What do you think of the fact that it’s all come back again?  Do you have an opinion on the fact that they’re doing a referendum?

I always said let’s put it back to the people and put it to rest, but I don’t know if today I think we’re going down the same road.  They should…if they wanted a vote, I guess, and it passed, then let’s wait another year and have a whole new election for those positions.  You know?  I think maybe that might work better, if they all went in as a new…they got staff people that can train them.

Do you think the document itself could be improved?  They’re just taking it as it is an throwing it back out again.

I think we can live with that and as we go along, it could be like growing pains.  If we have to amend something, it could be done.  But I think it was basically a good document after I started studying it.  If people wouldn’t be so stubborn.  A lot of it is stubbornness.

What do you think drove the whole campaign to quash it?  Was it people just weren’t sophisticated enough or something like that or do you think there were other motivations going on?

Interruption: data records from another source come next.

-- ==== Sys2Proof/Machine/Rings.lean ====
section
/-! DEFINITION. Stage rings and the stream engines (R267 to R284). -/

namespace Sys2Proof.Machine

/-! ### Rings named by groups (R274 to R276) -/

/-- Publishes or releases: the control byte of a slot. -/
def State.setCtl (s : State) (r : Ring) (slot f e : Nat) (eos : Bool) : State := s.ringPut (r.ctl slot) [ctlByte f e eos]

/-- A ring is in use from its first naming on; its counter tells the number that is published next (R271, R273). -/
def State.useRing (s : State) (r : Ring) : State :=
  if s.b.rings.any fun x => x.1 == r.off then s
  else { s with b := { s.b with rings := (r.off, if r.out then r.take else r.claim) :: s.b.rings } }

/-- A program has overwritten a ring in use (R271): by a free choice what names it waits, as the rule allows until the journey is stopped,
or goes on in some other way. -/
def State.ringWaits (s : State) : Bool := s.freeBit (49 * 2 ^ 60)

/-- The slots of an overwritten ring hold anything (R271). -/
def State.wildSlots (s : State) (off : Nat) : State :=
  s.ringPut (off + 64) ((upTo 64).map fun i => (s.freeWord (49 * 2 ^ 60 + 1 + i)).truncate 8)

/-- The checks of `swait` and `sdone` in their order (R276); `wild` is what the instruction does at an overwritten ring where it does not
wait. -/
def ringCheck (s : State) (x m : Word64) (wild : State → Out) (k : Ring → State → Out) : Out :=
  if x.toInt < 0 || x.toInt % 64 != 0 || !s.scratchOk x.toInt 128 then .next (s.takeTrap 0x09 { vaddr := x })
  else if s.b.broken.contains x.toNat then
    if s.ringWaits then .next (s.stall 4) else wild (s.wildSlots x.toNat)
  else match ringAt s.b.spm s.b.handler.allocation x.toNat with
    | none => .next (s.takeTrap 0x10 {})
    | some r => if r.modulus ≤ m.toNat then .next (s.takeTrap 0x11 {}) else k r (s.useRing r)

/-- The writes of a fill are acquired (R275, R281). -/
def State.acquireSlot (s : State) (r : Ring) (slot : Nat) : State :=
  let lo := r.data slot
  { s with b := { s.b with unacq := s.b.unacq.map fun u => bif lo ≤ u.addr && u.addr < lo + r.sbytes then u.take s.me else u } }

def execSwait (d a b : SReg) (s : State) : Out :=
  ringCheck s (s.sreg a) (s.sreg b) (fun t => finS t 0 d (s.freeWord (49 * 2 ^ 60 + 100))) fun r s1 =>
    let n := (s.sreg b).toNat
    let slot := r.slot n
    let x := s1.b.spm.byte (r.ctl slot)
    if r.out then
      if emptyBit x == r.lap n then finS s1 0 d (BitVec.ofNat 64 (r.data slot)) else .next (s1.stall 4)
    else if fullBit x == 1 - r.lap n then
      finS (s1.acquireSlot r slot) 0 d (BitVec.ofNat 64 (r.data slot + 2 ^ 32 * b2n (x.getLsbD 2)))
    else .next (s1.stall 4)

/-- `sdone` waits as R46 gives, which closes the open windows, and reads its registers behind the wait (R275). -/
def execSdone (d a b : SReg) (s0 : State) : Out :=
  if !s0.allDone then .next (s0.stall 3) else
  let s := s0.closeWindows
  ringCheck s (s.sreg a) (s.sreg b) (fun t => .next t.advance) fun r s1 =>
    let n := (s.sreg b).toNat
    let slot := r.slot n
    let x := s1.b.spm.byte (r.ctl slot)
    let next := 1 - r.lap n
    if r.out then
      if emptyBit x != r.lap n || fullBit x == next then .next (s1.takeTrap 0x11 {})
      else
        let s2 := s1.modB Band.drain
        .next (s2.modB fun b => { b with fills := b.fills ++ [⟨r.off, n, (s.sreg d).getLsbD 0⟩] }).advance
    else if fullBit x != next || emptyBit x == next then .next (s1.takeTrap 0x11 {})
    else .next (s1.setCtl r slot (fullBit x) next (x.getLsbD 2)).advance

/-! ### `push` (R277) -/

/-- The eight registers that `push` sends. -/
def pushRegs (s : State) (a : SReg) : List Word64 := (upTo 8).map fun i => s.sreg (a + BitVec.ofNat 6 i)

You don’t have to answer that if you don’t want to.

I think there was people in the background.  If you’re doing something wrong, you don’t want a court system.  I think they blamed the constitution for the court system.  A lot of them that were sued, they were found guilty.

So to get rid of the court you get rid of the constitution?  I’ve heard that from lots of people.

That’s what I thought.  Because the very ones, to this day, they’re millionaires.  You know how they made their money.  And they want to rule the reservation.  Even though they don’t believe in the system too.

My last question will be…looking back on your life of public service, and also your husband, Speed was tribal chief and did a lot for the community…what would you like to see for the future of Akwesasne?  You’ve seen the changes, and you’ve seen a lot of changes in your life.  What do you think we really need to work on around here?

Family values.  It’s being lost.  People are doing whatever they want.  I find that the younger generation…they’ve had everything all their lives.  They never had to know, they never knew what it was like not to have money, so then they just… I don’t know.  There’s so much of this drug traffic and other things like that, the easy money is getting them … I come out of the casino, one day Maggie and I came out of the casino and there’s this…she didn’t even look sixteen, she drove a Hummer in there.  And you know how much Hummers cost, so she must have money to have it, or her boyfriend.  And us, we had to wait.  You don’t even see a rez car around anymore! 

Those old beat up Grand Prix and stuff like that?

People today, they don’t even have to work.